*** Information provided ***

/-- DYNPROC on a finite sample: the whole next state; and `Dyn`, for every sample, written out as R209 has it (R209,
R211). -/
def Obligations.DynProcCompletes : Prop :=
  (∀ (s : State) (u : UnitRegs) (x : F64), s.unit = some u → isFinite x = true →
    exec (.dynProc x) s = .next
      { s with
        responses := responseWord 0 (dyn u.dyn u.envs x).1 :: s.responses
        unit := some { u with envs := (dyn u.dyn u.envs x).2 } }) ∧
  (∀ (c : DynRegs) (e : Envelopes) (x : F64),
    let i := fabs x
    let env := if flt e.env i then fadd e.env (fmul c.att (fsub i e.env)) else fmul e.env (fsub fone c.rel)
    let g := if flt c.thr env then fdiv c.trim (fadd fone (fmul c.rat (fsub (fdiv env c.thr) fone))) else c.trim
    let env2 := if flt env i then i else fmul e.env2 (fsub fone c.rel)
    let g2 := if flt fzero c.lthr = true ∧ flt c.lthr (fmul g env2) = true then fdiv c.lthr env2 else g
    let genv := if flt c.xthr env then fadd e.genv (fmul c.gatt (fsub fone e.genv)) else fmul e.genv c.xrat
    let flushed := fun v : F64 => if flt (fabs v) (0x3DDB7CDFD9D7BDBB#64) then 0#64 else v
    (c.mode = false → dyn c e x =
      (fmul x (fadd g c.dry), { env := flushed env, env2 := flushed e.env2, genv := flushed e.genv })) ∧
    (c.mode = true → dyn c e x =
      (fmul x (fadd (fmul g2 genv) c.dry), { env := flushed env, env2 := flushed env2, genv := flushed genv })))

/-- `Dyn(-x)` has the envelopes of `Dyn(x)` and the negated output (R213 (d)). -/
def Obligations.DynIsOdd : Prop :=
  ∀ (c : DynRegs) (e : Envelopes) (x : F64), (dyn c e (fneg x)).2 = (dyn c e x).2 ∧
    (isNaN (dyn c e x).1 = false → (dyn c e (fneg x)).1 = fneg (dyn c e x).1)

/-- With a zero input the envelope decays by `1 - REL` and is then flushed (R213 (b)), and a sample of zero gives a
zero in both modes for a finite gain (R213 (c)). -/
def Obligations.SilenceDecays : Prop :=
  ∀ (c : DynRegs) (e : Envelopes) (x : F64), isZero x = true →
    (fle fzero e.env = true → (dyn c e x).2.env = flush (fmul e.env (fsub fone c.rel))) ∧
    (c.mode = false → isFinite (fadd (stageG c (stageE c (fabs x) e.env)) c.dry) = true →
      isZero (dyn c e x).1 = true) ∧
    (c.mode = true →
      let env := stageE c (fabs x) e.env
      isFinite (fadd (fmul (stageL c (stageG c env) (stageE2 c (fabs x) env e.env2)) (stageX c env e.genv)) c.dry) = true →
      isZero (dyn c e x).1 = true)

/-- In the ranges of R271 the envelopes stay finite and non-negative, the gate envelope in `[0, 1]`, and each is `+0` or
at least `1e-10` (R35, R201, R204, R206, R208), so the statement applies to the next sample. `ENV` does not pass the larger
of the old `ENV` and `abs(x)` for `ATT` below 1. For an `ATT` of exactly 1 the two roundings of R201's formula can carry it
one word past that (log 18), and past the greatest finite word only from a sample of that magnitude. -/
def Obligations.EnvelopesStayInRange : Prop :=
  ∀ (c : DynRegs) (e : Envelopes) (x : F64), DynSafe c → isFinite x = true → isNonNegative e.env = true →
    isNonNegative e.env2 = true → inUnit e.genv = true →
    let env := (dyn c e x).2.env
    fle fzero env = true ∧
    (flt c.att fone = true → fle env (fmax e.env (fabs x)) = true) ∧
    fbits env ≤ fbits (fmax e.env (fabs x)) + 1 ∧
    (flt c.att fone = true ∨ fabs x ≠ 0x7FEFFFFFFFFFFFFF#64 → isNonNegative env = true) ∧
    isNonNegative (dyn c e x).2.env2 = true ∧ inUnit (dyn c e x).2.genv = true ∧
    Flushed env ∧ Flushed (dyn c e x).2.env2 ∧ Flushed (dyn c e x).2.genv

/-! ## Which command writes what -/

/-- The `w` marks of R42: every register and table word that a command's column does not mark is unchanged by it, and
the step leaves the host's later input alone. -/
def Obligations.EachCommandWritesOnlyItsRegisters : Prop :=
  ∀ (i : Instr) (s t : State) (u u' : UnitRegs), s.unit = some u → exec i s = .next t → t.unit = some u' →
    t.input = s.input ∧
    ((∃ v sr, i = .construct v sr) ∨ ∀ a : Nat, t.tableWord a = s.tableWord a) ∧
    match i with
    | .construct _ _ => True
    | .setVowel _ =>
      u' = { u with
             vowel := u'.vowel, tempVowel := u'.tempVowel, lfoRange := u'.lfoRange, lfoMin := u'.lfoMin
             lfoMax := u'.lfoMax, coeffOffset := u'.coeffOffset }
    | .getVowel => u' = u
    | .setLfo _ _ =>
      u' = { u with
             tempVowel := u'.tempVowel, hasLfo := u'.hasLfo, lfoDepth := u'.lfoDepth, lfoRange := u'.lfoRange
             lfoMin := u'.lfoMin, lfoMax := u'.lfoMax, coeffOffset := u'.coeffOffset, lrate := u'.lrate }
    | .process _ =>
      u' = { u with
             tempVowel := u'.tempVowel, phase := u'.phase, coeffOffset := u'.coeffOffset, lphase := u'.lphase
             aval := u'.aval, fval := u'.fval, envs := u'.envs } ∧
      (u.hasLfo = false → u'.tempVowel = u.tempVowel)
    | .dynCfg _ _ => u' = { u with dyn := u'.dyn }
    | .dynProc _ => u' = { u with envs := u'.envs }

*** End of Information provided ***

* **What you should do**
Pick out all lines from the data above in which the word "exec" appears.

* **Finished exercise**
    exec (.dynProc x) s = .next
  ∀ (i : Instr) (s t : State) (u u' : UnitRegs), s.unit = some u → exec i s = .next t → t.unit = some u' →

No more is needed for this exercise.